Using a new chemical process, bioengineers at University of Leuven's Centre for Surface Chemistry and Catalysis, in Belgium, say they have successfully converted the cellulose in sawdust into hydrocarbon chains. These hydrocarbons can be used as an additive in gasoline, or as a component in plastics. The researchers - Bert Sels and Bert Lagrain - reported their findings in the journal Energy & Environmental Science.

Karen Laird

December 1, 2014

2 Min Read
Belgian researchers turn sawdust into valuable building block for gasoline, chemicals

Cellulose is the main substance in plant matter and is present in all non-edible plant parts of wood, straw, grass, cotton and old paper. "At the molecular level, cellulose contains strong carbon chains. We sought to conserve these chains, but drop the oxygen bonded to them, which is undesirable in high-grade gasoline. Our researcher Beau Op de Beeck developed a new method to derive these hydrocarbon chains from cellulose," explained Sels.

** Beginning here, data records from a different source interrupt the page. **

-- ==== Sys2Proof/Certificates/Slice0/Obligations.lean ====
section
/-! DEFINITION. The statements for the provers, in the order of OBLIGATIONS.json. Each docstring names the rule that the
statement formalises; a clause that rests on a choice of the model names its log entry. -/

open Sys2Proof Sys2Proof.Machine

/-! ### The machine as a whole -/

/-- A step takes the command at the front of the queue and runs it on the state with the queue's rest; on an empty queue the
part idles (the model's own queue: notes/assumptions/6.md). -/
def Obligations.StepTakesFront : Prop :=
  (∀ (c : Instr) (rest : List Instr) (s : State), s.pending = c :: rest → step s = exec c { s with pending := rest }) ∧
    ∀ s : State, s.pending = [] → step s = .next s

/-- No command touches the queue of waiting commands. The queue is the model's own (notes/assumptions/6.md, a DESIGN CHOICE),
and so it is that no reset empties it. -/
def Obligations.ExecKeepsQueue : Prop :=
  ∀ (c : Instr) (s t : State), exec c s = .next t → t.pending = s.pending

/-- While nRST is low nothing but a reset or the release of nRST has an effect (R18, R41, R42, R152; stroke edges:
notes/assumptions/3.md). The resets and the release complete from every state: POWER_ON_RESET leaves the machine as after
reset, PIN_RESET the same with nRST low, and NRST_RELEASE changes nRST alone (R18, R41). That nRST is high after
POWER_ON_RESET is the model's choice (notes/assumptions/7.md). -/
def Obligations.ResetsComplete : Prop :=
  (∀ (c : Instr) (s : State), s.nrstLow = true → c ≠ .powerOnReset → c ≠ .pinReset → c ≠ .nrstRelease → exec c s = .next s) ∧
  (∀ s : State,
      exec .powerOnReset s = .next { State.reset with pending := s.pending } ∧
        exec .pinReset s = .next { State.reset with pending := s.pending, nrstLow := true } ∧
        exec .nrstRelease s = .next { s with nrstLow := false })

/-- The power-on values: an empty table (R17), tick 0, STOPPED and IDLE (R41), the channels OFF (R60), BLOCKED (R79) and with
their default policy, pre and post (R149), the fault classes (R137), empty lanes and a FLOWING line (R151), the
configuration's defaults (section 9.5), and every counter 0 (R166). The model's own fields are named too: nRST high
(notes/assumptions/7.md), no command waiting (notes/assumptions/6.md), no choice put off (notes/assumptions/4.md), and
nothing new since an ALERT's start (notes/assumptions/22.md). -/
def Obligations.ResetValues : Prop :=
  (∀ k, State.reset.slot k = { profile := none, inUse := false }) ∧
    (State.reset.tick = 0 ∧ State.reset.strokes = [] ∧ State.reset.lastStroke = none ∧ State.reset.run = .stopped ∧
      State.reset.cycleState = .idle ∧ State.reset.horizon = none ∧ State.reset.hits = []) ∧
    (∀ c,
      State.reset.chan c =
        { intake := .off, expected := none, lastStamp := none, lossFrom := none, floor := 0, floorSum := 0, floorCount := 0,
          det := .blocked, openHit := none, deadTime := none, sigma := none, floorTrack := false, policy := .drop, pre := 2,
          post := 4, preQueue := [], postRemaining := 0, gapOwed := false, dropOwed := false,
          cnt := ⟨0, 0, 0, 0, 0, 0, 0⟩ }) ∧
    (∀ k : ClassIx,
      State.reset.classes[k] =
        { cond := false, forced := false, sticky := k == 7, masked := k != 0 && k != 1 && k != 3, action := .none }) ∧
    (State.reset.holdSet = [] ∧ State.reset.pendingHold = [] ∧ State.reset.holdExpiry = none ∧
      State.reset.rejectExpiry = none ∧ State.reset.alert = .idle ∧ State.reset.rePend = false ∧
      State.reset.news = ⟨0x80, 0, none⟩ ∧ State.reset.newsSince = ⟨0, 0, none⟩) ∧
    (State.reset.controlLane = [] ∧ State.reset.held = false ∧ State.reset.sampleLane = [] ∧ State.reset.reportLost = false ∧
      State.reset.paused = false ∧ State.reset.tx = none ∧ State.reset.requests = [] ∧ State.reset.headBound = [] ∧
      State.reset.headTx = none) ∧
    (State.reset.nrstLow = false ∧ State.reset.deferred = false ∧ State.reset.pending = []) ∧
    State.reset.cfg =
      { channelEnable := 0, lossTimeout := 2500, strokeMin := 400, strokeMax := 2000, pairSpan := 20,
        maxCycleTicks := 1500000, settleTimeout := 50000, eventReports := false, linkErrLimit := 16, holdMs := 0,
        rejectMs := 100 } ∧
    State.reset.cnt = ⟨0, 0, 0, 0, 0, 0, 0, 0, 0, 0⟩

/-- Every invariant below holds right after reset. -/
def Obligations.InvariantsAtReset : Prop :=
  CapacityInv State.reset ∧ QuietInv State.reset ∧ TableInv State.reset ∧ ChannelInv State.reset ∧ HoldInv State.reset ∧
    ConfigInv State.reset ∧ Accounted State.reset ∧ HitsInv State.reset ∧ Recent State.reset

/-- Every step keeps every queue and list within its capacity (R22, R30, R80, R143, R144, R155, R156). Every step keeps the
part-wide configuration items in their ranges (section 9.5). -/
def Obligations.CapacitiesKept : Prop :=
  (∀ s t : State, CapacityInv s → step s = .next t → CapacityInv t) ∧
  (∀ s t : State, ConfigInv s → step s = .next t → ConfigInv t)

/-- After every step nothing waits that could start: an IDLE transmitter of a FLOWING line has neither a PENDING alert nor a
frame in a lane, a waiting request finds the control lane full, and no head-bound frame waits for an IDLE head link
transmitter (R144, R146, R155, R157). The held and deferred marks are the model's own (notes/assumptions/4.md,
notes/assumptions/18.md). -/
def Obligations.QuietKept : Prop :=
  ∀ s t : State, QuietInv s → step s = .next t → QuietInv t

/-- Every step keeps the mould table sound: the in-use mark on the slot of the open cycle alone, legal and distinct mould
IDs, zones within their ranges, and a crack cycle exactly in CRACK (R2, R4, R6, R9). -/
def Obligations.TableKept : Prop :=
  ∀ s t : State, TableInv s → step s = .next t → TableInv t

/-- Every step keeps each channel sound: an expected tick and a loss timer exactly in LIVE, an open hit exactly in IN_HIT and
only in LIVE, the floor and its block in range, the forwarding stage within pre and post, and OFF exactly where the flag in
channel_enable is clear (R47, R49, R52, R57, R58, R140, R141). -/
def Obligations.ChannelsKept : Prop :=
  ∀ s t : State, ChannelInv s → step s = .next t → ChannelInv t

/-- Every step keeps the fault and action unit sound: the hold sets are sets of identifiers up to 135, an identifier pends
only while a cycle is open, the hold timer runs only while the press is held, and RESET stays masked and without action
(R125, R127, R128, R129, R136). -/
def Obligations.HoldsKept : Prop :=
  ∀ s t : State, HoldInv s → step s = .next t → HoldInv t

/-- CRACK is latched: with no request waiting, a command other than a power-on or pin reset and the arrival of an ACK_ZONE or
a CLEAR_SLOT leaves a CRACK zone in CRACK, with its definition and its crack cycle (R9, R10, R14, R15, R108, R109). -/
def Obligations.CrackLatched : Prop :=
  ∀ (c : Instr) (s t : State) (k : SlotIx) (z : ZoneIx) (r : Zone),
    s.requests = [] → mayUnlatch c = false → s.zone? k z = some r → r.rt.state = .crack → exec c s = .next t →
      ∃ r' : Zone,
        t.zone? k z = some r' ∧ r'.rt.state = .crack ∧ r'.rt.crackCycle = r.rt.crackCycle ∧ r'.defn = r.defn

"This is a new type of bio-refining, and we currently have a patent pending for it. We have also built a chemical reactor in our lab: we feed sawdust collected from a sawmill into the reactor and add a catalyst - a substance that sets off and speeds the chemical reaction. With the right temperature and pressure, it takes about half a day to convert the cellulose in the wood shavings into saturated hydrocarbon chains, or alkanes," Lagrain said.

"Essentially, the method allows us to make a 'petrochemical' product using biomass - thus bridging the worlds of bio-economics and petrochemistry," he adds.

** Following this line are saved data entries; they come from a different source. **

/-! ### State.updCounts -/

@[simp] theorem State.updCounts_pending (f : CycleCounts → CycleCounts) : (s.updCounts f).pending = s.pending := rfl
@[simp] theorem State.updCounts_nrstLow (f : CycleCounts → CycleCounts) : (s.updCounts f).nrstLow = s.nrstLow := rfl
@[simp] theorem State.updCounts_tick (f : CycleCounts → CycleCounts) : (s.updCounts f).tick = s.tick := rfl
@[simp] theorem State.updCounts_strokes (f : CycleCounts → CycleCounts) : (s.updCounts f).strokes = s.strokes := rfl
@[simp] theorem State.updCounts_lastStroke (f : CycleCounts → CycleCounts) : (s.updCounts f).lastStroke = s.lastStroke := rfl
@[simp] theorem State.updCounts_run (f : CycleCounts → CycleCounts) : (s.updCounts f).run = s.run := rfl
@[simp] theorem State.updCounts_cycle (f : CycleCounts → CycleCounts) :
    (s.updCounts f).cycle = s.cycle.map fun cy => { cy with counts := f cy.counts } := rfl
@[simp] theorem State.updCounts_horizon (f : CycleCounts → CycleCounts) : (s.updCounts f).horizon = s.horizon := rfl
@[simp] theorem State.updCounts_slots (f : CycleCounts → CycleCounts) : (s.updCounts f).slots = s.slots := rfl
@[simp] theorem State.updCounts_chans (f : CycleCounts → CycleCounts) : (s.updCounts f).chans = s.chans := rfl
@[simp] theorem State.updCounts_hits (f : CycleCounts → CycleCounts) : (s.updCounts f).hits = s.hits := rfl
@[simp] theorem State.updCounts_classes (f : CycleCounts → CycleCounts) : (s.updCounts f).classes = s.classes := rfl
@[simp] theorem State.updCounts_holdSet (f : CycleCounts → CycleCounts) : (s.updCounts f).holdSet = s.holdSet := rfl
@[simp] theorem State.updCounts_pendingHold (f : CycleCounts → CycleCounts) : (s.updCounts f).pendingHold = s.pendingHold := rfl
@[simp] theorem State.updCounts_holdExpiry (f : CycleCounts → CycleCounts) : (s.updCounts f).holdExpiry = s.holdExpiry := rfl
@[simp] theorem State.updCounts_rejectExpiry (f : CycleCounts → CycleCounts) : (s.updCounts f).rejectExpiry = s.rejectExpiry := rfl
@[simp] theorem State.updCounts_alert (f : CycleCounts → CycleCounts) : (s.updCounts f).alert = s.alert := rfl
@[simp] theorem State.updCounts_rePend (f : CycleCounts → CycleCounts) : (s.updCounts f).rePend = s.rePend := rfl
@[simp] theorem State.updCounts_news (f : CycleCounts → CycleCounts) : (s.updCounts f).news = s.news := rfl
@[simp] theorem State.updCounts_newsSince (f : CycleCounts → CycleCounts) : (s.updCounts f).newsSince = s.newsSince := rfl
@[simp] theorem State.updCounts_controlLane (f : CycleCounts → CycleCounts) : (s.updCounts f).controlLane = s.controlLane := rfl
@[simp] theorem State.updCounts_held (f : CycleCounts → CycleCounts) : (s.updCounts f).held = s.held := rfl
@[simp] theorem State.updCounts_sampleLane (f : CycleCounts → CycleCounts) : (s.updCounts f).sampleLane = s.sampleLane := rfl
@[simp] theorem State.updCounts_reportLost (f : CycleCounts → CycleCounts) : (s.updCounts f).reportLost = s.reportLost := rfl
@[simp] theorem State.updCounts_paused (f : CycleCounts → CycleCounts) : (s.updCounts f).paused = s.paused := rfl
@[simp] theorem State.updCounts_tx (f : CycleCounts → CycleCounts) : (s.updCounts f).tx = s.tx := rfl
@[simp] theorem State.updCounts_deferred (f : CycleCounts → CycleCounts) : (s.updCounts f).deferred = s.deferred := rfl
@[simp] theorem State.updCounts_requests (f : CycleCounts → CycleCounts) : (s.updCounts f).requests = s.requests := rfl
@[simp] theorem State.updCounts_headBound (f : CycleCounts → CycleCounts) : (s.updCounts f).headBound = s.headBound := rfl
@[simp] theorem State.updCounts_headTx (f : CycleCounts → CycleCounts) : (s.updCounts f).headTx = s.headTx := rfl
@[simp] theorem State.updCounts_cfg (f : CycleCounts → CycleCounts) : (s.updCounts f).cfg = s.cfg := rfl
@[simp] theorem State.updCounts_cnt (f : CycleCounts → CycleCounts) : (s.updCounts f).cnt = s.cnt := rfl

The result is an intermediary product that requires one last simple step to become fully distilled gasoline. But the possible applications go beyond gasoline, said the researchers. The green hydrocarbon can also be used in the production of ethylene, propylene and benzene - the building blocks for plastic, rubber, insulation foam, nylon, coatings and so forth.

"From an economic standpoint, cellulose has much potential," says Sels. "Cellulose is available everywhere; it is essentially plant waste, meaning it does not compete with food crops in the way that first generation energy crops - crops grown for bioethanol, for example - do. It also produces chains of five to six hydrocarbon atoms - 'light naphtha' in the technical jargon. We are currently facing shortages in this because it is becoming quite difficult and more expensive to distil these specific hydrocarbon chains from crude oil or shale gas. In time, hydrocarbon derived from cellulose may provide an alternative," says Sels.

"Our method could be especially useful in Europe, where we have little crude oil and cannot easily produce shale gas," he concluded.